== Work instructions ==
Show each line from the records below in which the word "aslOp" occurs.

[Dataset entries]
------------------------------------

-- ==== Sys2Proof/Machine/Undoc.lean ====
section
/-! DEFINITION. The 105 undocumented opcodes (R310 to R347). -/

namespace Sys2Proof.Machine

/-- `A and X` (R316). -/
def Cpu.ax (k : Cpu) : Byte := k.a &&& k.x

/-- LAX (R317). -/
def Cpu.loadAX (m : Byte) (k : Cpu) : Cpu := { (k.loadA m) with x := m }

/-- ANC (R320). -/
def Cpu.anc (m : Byte) (k : Cpu) : Cpu := { (k.loadA (k.a &&& m)) with c := (k.a &&& m).msb }

/-- ALR (R321). -/
def Cpu.alr (m : Byte) (k : Cpu) : Cpu := { (k.loadA ((k.a &&& m) >>> 1)) with c := (k.a &&& m).getLsbD 0 }

/-- ARR with `D = 0` (R322). -/
def Cpu.arr (m : Byte) (k : Cpu) : Cpu :=
  let r := (rorOp (k.a &&& m) k.c).1
  { (k.loadA r) with c := r.getLsbD 6, v := r.getLsbD 6 ^^ r.getLsbD 5 }

/-- ARR: with `D = 1` it is refused (R322). -/
def arr (m : Byte) (s : State) : Except Stop State :=
  if s.cpu.d then .error (.refused .arrDecimal) else immediate Cpu.arr m s

/-- SBX (R323). -/
def Cpu.sbx (m : Byte) (k : Cpu) : Cpu := { (k.compare k.ax m) with x := k.ax - m }

/-- LAS (R335). -/
def Cpu.las (m : Byte) (k : Cpu) : Cpu :=
  let r := m &&& k.sp
  { (k.setNZ r) with a := r, x := r, sp := r }

/-- JAM (R341, R375). -/
def Cpu.jam (k : Cpu) : Cpu := { k with jammed := true }

/-- SLO, opcode 03 (R312). -/
def execSloIzx (b1 : Byte) (s : State) : Result := run (undoc (rmwVia (eaIzx b1) aslOp Cpu.oraA) s)

/-- SLO, opcode 07 (R312). -/
def execSloZp (b1 : Byte) (s : State) : Result := run (undoc (rmwVia (eaZp b1) aslOp Cpu.oraA) s)

/-- SLO, opcode 0F (R312). -/
def execSloAbs (b1 b2 : Byte) (s : State) : Result := run (undoc (rmwVia (eaAbs b1 b2) aslOp Cpu.oraA) s)

/-- SLO, opcode 13 (R312). -/
def execSloIzy (b1 : Byte) (s : State) : Result := run (undoc (rmwVia (eaIzyFixed b1) aslOp Cpu.oraA) s)

/-- SLO, opcode 17 (R312). -/
def execSloZpx (b1 : Byte) (s : State) : Result := run (undoc (rmwVia (eaZpx b1) aslOp Cpu.oraA) s)

/-- SLO, opcode 1B (R312). -/
def execSloAby (b1 b2 : Byte) (s : State) : Result := run (undoc (rmwVia (eaAbyFixed b1 b2) aslOp Cpu.oraA) s)

/-- SLO, opcode 1F (R312). -/
def execSloAbx (b1 b2 : Byte) (s : State) : Result := run (undoc (rmwVia (eaAbxFixed b1 b2) aslOp Cpu.oraA) s)

/-- RLA, opcode 23 (R313). -/
def execRlaIzx (b1 : Byte) (s : State) : Result := run (undoc (rmwVia (eaIzx b1) rolOp Cpu.andA) s)

/-- RLA, opcode 27 (R313). -/
def execRlaZp (b1 : Byte) (s : State) : Result := run (undoc (rmwVia (eaZp b1) rolOp Cpu.andA) s)

/-- RLA, opcode 2F (R313). -/
def execRlaAbs (b1 b2 : Byte) (s : State) : Result := run (undoc (rmwVia (eaAbs b1 b2) rolOp Cpu.andA) s)

/-- RLA, opcode 33 (R313). -/
def execRlaIzy (b1 : Byte) (s : State) : Result := run (undoc (rmwVia (eaIzyFixed b1) rolOp Cpu.andA) s)

/-- RLA, opcode 37 (R313). -/
def execRlaZpx (b1 : Byte) (s : State) : Result := run (undoc (rmwVia (eaZpx b1) rolOp Cpu.andA) s)

/-- RLA, opcode 3B (R313). -/
def execRlaAby (b1 b2 : Byte) (s : State) : Result := run (undoc (rmwVia (eaAbyFixed b1 b2) rolOp Cpu.andA) s)

/-- RLA, opcode 3F (R313). -/
def execRlaAbx (b1 b2 : Byte) (s : State) : Result := run (undoc (rmwVia (eaAbxFixed b1 b2) rolOp Cpu.andA) s)

/-- SRE, opcode 43 (R314). -/
def execSreIzx (b1 : Byte) (s : State) : Result := run (undoc (rmwVia (eaIzx b1) lsrOp Cpu.eorA) s)

/-- SRE, opcode 47 (R314). -/
def execSreZp (b1 : Byte) (s : State) : Result := run (undoc (rmwVia (eaZp b1) lsrOp Cpu.eorA) s)

/-- SRE, opcode 4F (R314). -/
def execSreAbs (b1 b2 : Byte) (s : State) : Result := run (undoc (rmwVia (eaAbs b1 b2) lsrOp Cpu.eorA) s)

/-- SRE, opcode 53 (R314). -/
def execSreIzy (b1 : Byte) (s : State) : Result := run (undoc (rmwVia (eaIzyFixed b1) lsrOp Cpu.eorA) s)

/-- SRE, opcode 57 (R314). -/
def execSreZpx (b1 : Byte) (s : State) : Result := run (undoc (rmwVia (eaZpx b1) lsrOp Cpu.eorA) s)

/-- SRE, opcode 5B (R314). -/
def execSreAby (b1 b2 : Byte) (s : State) : Result := run (undoc (rmwVia (eaAbyFixed b1 b2) lsrOp Cpu.eorA) s)

/-- SRE, opcode 5F (R314). -/
def execSreAbx (b1 b2 : Byte) (s : State) : Result := run (undoc (rmwVia (eaAbxFixed b1 b2) lsrOp Cpu.eorA) s)

/-- RRA, opcode 63 (R315). -/
def execRraIzx (b1 : Byte) (s : State) : Result := run (undoc (rmwVia (eaIzx b1) rorOp Cpu.adc) s)

/-- RRA, opcode 67 (R315). -/
def execRraZp (b1 : Byte) (s : State) : Result := run (undoc (rmwVia (eaZp b1) rorOp Cpu.adc) s)

/-- RRA, opcode 6F (R315). -/
def execRraAbs (b1 b2 : Byte) (s : State) : Result := run (undoc (rmwVia (eaAbs b1 b2) rorOp Cpu.adc) s)

/-- RRA, opcode 73 (R315). -/
def execRraIzy (b1 : Byte) (s : State) : Result := run (undoc (rmwVia (eaIzyFixed b1) rorOp Cpu.adc) s)

/-- RRA, opcode 77 (R315). -/
def execRraZpx (b1 : Byte) (s : State) : Result := run (undoc (rmwVia (eaZpx b1) rorOp Cpu.adc) s)

/-- RRA, opcode 7B (R315). -/
def execRraAby (b1 b2 : Byte) (s : State) : Result := run (undoc (rmwVia (eaAbyFixed b1 b2) rorOp Cpu.adc) s)

/-- RRA, opcode 7F (R315). -/
def execRraAbx (b1 b2 : Byte) (s : State) : Result := run (undoc (rmwVia (eaAbxFixed b1 b2) rorOp Cpu.adc) s)

/-- SAX, opcode 83 (R316). -/
def execSaxIzx (b1 : Byte) (s : State) : Result := run (undoc (storeVia (eaIzx b1) Cpu.ax) s)

/-- SAX, opcode 87 (R316). -/
def execSaxZp (b1 : Byte) (s : State) : Result := run (undoc (storeVia (eaZp b1) Cpu.ax) s)

/-- SAX, opcode 8F (R316). -/
def execSaxAbs (b1 b2 : Byte) (s : State) : Result := run (undoc (storeVia (eaAbs b1 b2) Cpu.ax) s)

/-- SAX, opcode 97 (R316). -/
def execSaxZpy (b1 : Byte) (s : State) : Result := run (undoc (storeVia (eaZpy b1) Cpu.ax) s)

/-- LAX, opcode A3 (R317). -/
def execLaxIzx (b1 : Byte) (s : State) : Result := run (undoc (readVia (eaIzx b1) Cpu.loadAX) s)

/-- LAX, opcode A7 (R317). -/
def execLaxZp (b1 : Byte) (s : State) : Result := run (undoc (readVia (eaZp b1) Cpu.loadAX) s)

/-- LAX, opcode AF (R317). -/
def execLaxAbs (b1 b2 : Byte) (s : State) : Result := run (undoc (readVia (eaAbs b1 b2) Cpu.loadAX) s)

/-- LAX, opcode B3 (R317). -/
def execLaxIzy (b1 : Byte) (s : State) : Result := run (undoc (readVia (eaIzyRead b1) Cpu.loadAX) s)

/-- LAX, opcode B7 (R317). -/
def execLaxZpy (b1 : Byte) (s : State) : Result := run (undoc (readVia (eaZpy b1) Cpu.loadAX) s)

/-- LAX, opcode BF (R317). -/
def execLaxAby (b1 b2 : Byte) (s : State) : Result := run (undoc (readVia (eaAbyRead b1 b2) Cpu.loadAX) s)

/-- DCP, opcode C3 (R318). -/
def execDcpIzx (b1 : Byte) (s : State) : Result := run (undoc (rmwVia (eaIzx b1) decOp Cpu.cmpA) s)

/-- DCP, opcode C7 (R318). -/
def execDcpZp (b1 : Byte) (s : State) : Result := run (undoc (rmwVia (eaZp b1) decOp Cpu.cmpA) s)

/-- DCP, opcode CF (R318). -/
def execDcpAbs (b1 b2 : Byte) (s : State) : Result := run (undoc (rmwVia (eaAbs b1 b2) decOp Cpu.cmpA) s)

/-- DCP, opcode D3 (R318). -/
def execDcpIzy (b1 : Byte) (s : State) : Result := run (undoc (rmwVia (eaIzyFixed b1) decOp Cpu.cmpA) s)

/-- DCP, opcode D7 (R318). -/
def execDcpZpx (b1 : Byte) (s : State) : Result := run (undoc (rmwVia (eaZpx b1) decOp Cpu.cmpA) s)

/-- DCP, opcode DB (R318). -/
def execDcpAby (b1 b2 : Byte) (s : State) : Result := run (undoc (rmwVia (eaAbyFixed b1 b2) decOp Cpu.cmpA) s)

/-- DCP, opcode DF (R318). -/
def execDcpAbx (b1 b2 : Byte) (s : State) : Result := run (undoc (rmwVia (eaAbxFixed b1 b2) decOp Cpu.cmpA) s)

/-- ISC, opcode E3 (R319). -/
def execIscIzx (b1 : Byte) (s : State) : Result := run (undoc (rmwVia (eaIzx b1) incOp Cpu.sbc) s)

/-- ISC, opcode E7 (R319). -/
def execIscZp (b1 : Byte) (s : State) : Result := run (undoc (rmwVia (eaZp b1) incOp Cpu.sbc) s)

/-- ISC, opcode EF (R319). -/
def execIscAbs (b1 b2 : Byte) (s : State) : Result := run (undoc (rmwVia (eaAbs b1 b2) incOp Cpu.sbc) s)

/-- ISC, opcode F3 (R319). -/
def execIscIzy (b1 : Byte) (s : State) : Result := run (undoc (rmwVia (eaIzyFixed b1) incOp Cpu.sbc) s)

/-- ISC, opcode F7 (R319). -/
def execIscZpx (b1 : Byte) (s : State) : Result := run (undoc (rmwVia (eaZpx b1) incOp Cpu.sbc) s)

/-- ISC, opcode FB (R319). -/
def execIscAby (b1 b2 : Byte) (s : State) : Result := run (undoc (rmwVia (eaAbyFixed b1 b2) incOp Cpu.sbc) s)

/-- ISC, opcode FF (R319). -/
def execIscAbx (b1 b2 : Byte) (s : State) : Result := run (undoc (rmwVia (eaAbxFixed b1 b2) incOp Cpu.sbc) s)

/-- ANC, opcode 0B (R320). -/
def execAncImm0B (b1 : Byte) (s : State) : Result := run (undoc (immediate Cpu.anc b1) s)

/-- ANC, opcode 2B (R320). -/
def execAncImm2B (b1 : Byte) (s : State) : Result := run (undoc (immediate Cpu.anc b1) s)

/-- ALR, opcode 4B (R321). -/
def execAlrImm (b1 : Byte) (s : State) : Result := run (undoc (immediate Cpu.alr b1) s)

/-- ARR, opcode 6B (R322). -/
def execArrImm (b1 : Byte) (s : State) : Result := run (undoc (arr b1) s)

/-- SBX, opcode CB (R323). -/
def execSbxImm (b1 : Byte) (s : State) : Result := run (undoc (immediate Cpu.sbx b1) s)

/-- SBC, opcode EB (R334). -/
def execSbcImmEB (b1 : Byte) (s : State) : Result := run (undoc (immediate Cpu.sbc b1) s)

/-- LAS, opcode BB (R335). -/
def execLasAby (b1 b2 : Byte) (s : State) : Result := run (undoc (readVia (eaAbyRead b1 b2) Cpu.las) s)

/-- NOP, opcode 04 (R336). -/
def execNopZp04 (b1 : Byte) (s : State) : Result := run (undoc (readVia (eaZp b1) (fun _ k => k)) s)

/-- NOP, opcode 0C (R336). -/
def execNopAbs (b1 b2 : Byte) (s : State) : Result := run (undoc (readVia (eaAbs b1 b2) (fun _ k => k)) s)

/-- NOP, opcode 14 (R336). -/
def execNopZpx14 (b1 : Byte) (s : State) : Result := run (undoc (readVia (eaZpx b1) (fun _ k => k)) s)

/-- NOP, opcode 1A (R336). -/
def execNop1A (s : State) : Result := run (undoc (implied id) s)

/-- NOP, opcode 1C (R336). -/
def execNopAbx1C (b1 b2 : Byte) (s : State) : Result := run (undoc (readVia (eaAbxRead b1 b2) (fun _ k => k)) s)

/-- NOP, opcode 34 (R336). -/
def execNopZpx34 (b1 : Byte) (s : State) : Result := run (undoc (readVia (eaZpx b1) (fun _ k => k)) s)

/-- NOP, opcode 3A (R336). -/
def execNop3A (s : State) : Result := run (undoc (implied id) s)

/-- NOP, opcode 3C (R336). -/
def execNopAbx3C (b1 b2 : Byte) (s : State) : Result := run (undoc (readVia (eaAbxRead b1 b2) (fun _ k => k)) s)

/-- NOP, opcode 44 (R336). -/
def execNopZp44 (b1 : Byte) (s : State) : Result := run (undoc (readVia (eaZp b1) (fun _ k => k)) s)

/-- NOP, opcode 54 (R336). -/
def execNopZpx54 (b1 : Byte) (s : State) : Result := run (undoc (readVia (eaZpx b1) (fun _ k => k)) s)

/-- NOP, opcode 5A (R336). -/
def execNop5A (s : State) : Result := run (undoc (implied id) s)

/-- NOP, opcode 5C (R336). -/
def execNopAbx5C (b1 b2 : Byte) (s : State) : Result := run (undoc (readVia (eaAbxRead b1 b2) (fun _ k => k)) s)

/-- NOP, opcode 64 (R336). -/
def execNopZp64 (b1 : Byte) (s : State) : Result := run (undoc (readVia (eaZp b1) (fun _ k => k)) s)

/-- NOP, opcode 74 (R336). -/
def execNopZpx74 (b1 : Byte) (s : State) : Result := run (undoc (readVia (eaZpx b1) (fun _ k => k)) s)

/-- NOP, opcode 7A (R336). -/
def execNop7A (s : State) : Result := run (undoc (implied id) s)

/-- NOP, opcode 7C (R336). -/
def execNopAbx7C (b1 b2 : Byte) (s : State) : Result := run (undoc (readVia (eaAbxRead b1 b2) (fun _ k => k)) s)

/-- NOP, opcode 80 (R336). -/
def execNopImm80 (b1 : Byte) (s : State) : Result := run (undoc (immediate (fun _ k => k) b1) s)

/-- NOP, opcode 82 (R336). -/
def execNopImm82 (b1 : Byte) (s : State) : Result := run (undoc (immediate (fun _ k => k) b1) s)

/-- NOP, opcode 89 (R336). -/
def execNopImm89 (b1 : Byte) (s : State) : Result := run (undoc (immediate (fun _ k => k) b1) s)

/-- NOP, opcode C2 (R336). -/
def execNopImmC2 (b1 : Byte) (s : State) : Result := run (undoc (immediate (fun _ k => k) b1) s)

/-- NOP, opcode D4 (R336). -/
def execNopZpxD4 (b1 : Byte) (s : State) : Result := run (undoc (readVia (eaZpx b1) (fun _ k => k)) s)

/-- NOP, opcode DA (R336). -/
def execNopDA (s : State) : Result := run (undoc (implied id) s)

/-- NOP, opcode DC (R336). -/
def execNopAbxDC (b1 b2 : Byte) (s : State) : Result := run (undoc (readVia (eaAbxRead b1 b2) (fun _ k => k)) s)

/-- NOP, opcode E2 (R336). -/
def execNopImmE2 (b1 : Byte) (s : State) : Result := run (undoc (immediate (fun _ k => k) b1) s)

/-- NOP, opcode F4 (R336). -/
def execNopZpxF4 (b1 : Byte) (s : State) : Result := run (undoc (readVia (eaZpx b1) (fun _ k => k)) s)

/-- NOP, opcode FA (R336). -/
def execNopFA (s : State) : Result := run (undoc (implied id) s)

/-- NOP, opcode FC (R336). -/
def execNopAbxFC (b1 b2 : Byte) (s : State) : Result := run (undoc (readVia (eaAbxRead b1 b2) (fun _ k => k)) s)

/-- JAM, opcode 02 (R341). -/
def execJam02 (s : State) : Result := run (undoc (fun s => .ok (s.mapCpu Cpu.jam)) s)

/-- JAM, opcode 12 (R341). -/
def execJam12 (s : State) : Result := run (undoc (fun s => .ok (s.mapCpu Cpu.jam)) s)

/-- JAM, opcode 22 (R341). -/
def execJam22 (s : State) : Result := run (undoc (fun s => .ok (s.mapCpu Cpu.jam)) s)

/-- JAM, opcode 32 (R341). -/
def execJam32 (s : State) : Result := run (undoc (fun s => .ok (s.mapCpu Cpu.jam)) s)

/-- JAM, opcode 42 (R341). -/
def execJam42 (s : State) : Result := run (undoc (fun s => .ok (s.mapCpu Cpu.jam)) s)

/-- JAM, opcode 52 (R341). -/
def execJam52 (s : State) : Result := run (undoc (fun s => .ok (s.mapCpu Cpu.jam)) s)

/-- JAM, opcode 62 (R341). -/
def execJam62 (s : State) : Result := run (undoc (fun s => .ok (s.mapCpu Cpu.jam)) s)

/-- JAM, opcode 72 (R341). -/
def execJam72 (s : State) : Result := run (undoc (fun s => .ok (s.mapCpu Cpu.jam)) s)

/-- JAM, opcode 92 (R341). -/
def execJam92 (s : State) : Result := run (undoc (fun s => .ok (s.mapCpu Cpu.jam)) s)

/-- JAM, opcode B2 (R341). -/
def execJamB2 (s : State) : Result := run (undoc (fun s => .ok (s.mapCpu Cpu.jam)) s)

/-- JAM, opcode D2 (R341). -/
def execJamD2 (s : State) : Result := run (undoc (fun s => .ok (s.mapCpu Cpu.jam)) s)

/-- JAM, opcode F2 (R341). -/
def execJamF2 (s : State) : Result := run (undoc (fun s => .ok (s.mapCpu Cpu.jam)) s)

/-- ANE, opcode 8B (R342, R340): refused. -/
def execAneImm (_b1 : Byte) (_s : State) : Result := .refused .unstableOpcode

/-- LXA, opcode AB (R343, R340): refused. -/
def execLxaImm (_b1 : Byte) (_s : State) : Result := .refused .unstableOpcode

/-- SHA, opcode 93 (R344, R340): refused. -/
def execShaIzy (_b1 : Byte) (_s : State) : Result := .refused .unstableOpcode

/-- SHA, opcode 9F (R344, R340): refused. -/
def execShaAby (_b1 _b2 : Byte) (_s : State) : Result := .refused .unstableOpcode

/-- SHY, opcode 9C (R345, R340): refused. -/
def execShyAbx (_b1 _b2 : Byte) (_s : State) : Result := .refused .unstableOpcode

/-- SHX, opcode 9E (R346, R340): refused. -/
def execShxAby (_b1 _b2 : Byte) (_s : State) : Result := .refused .unstableOpcode

/-- TAS, opcode 9B (R347, R340): refused. -/
def execTasAby (_b1 _b2 : Byte) (_s : State) : Result := .refused .unstableOpcode

end Sys2Proof.Machine
end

------------------------------------

== Response to the task ==
def execSloIzx (b1 : Byte) (s : State) : Result := run (undoc (rmwVia (eaIzx b1) aslOp Cpu.oraA) s)
def execSloZp (b1 : Byte) (s : State) : Result := run (undoc (rmwVia (eaZp b1) aslOp Cpu.oraA) s)
def execSloAbs (b1 b2 : Byte) (s : State) : Result := run (undoc (rmwVia (eaAbs b1 b2) aslOp Cpu.oraA) s)
def execSloIzy (b1 : Byte) (s : State) : Result := run (undoc (rmwVia (eaIzyFixed b1) aslOp Cpu.oraA) s)
def execSloZpx (b1 : Byte) (s : State) : Result := run (undoc (rmwVia (eaZpx b1) aslOp Cpu.oraA) s)
def execSloAby (b1 b2 : Byte) (s : State) : Result := run (undoc (rmwVia (eaAbyFixed b1 b2) aslOp Cpu.oraA) s)
def execSloAbx (b1 b2 : Byte) (s : State) : Result := run (undoc (rmwVia (eaAbxFixed b1 b2) aslOp Cpu.oraA) s)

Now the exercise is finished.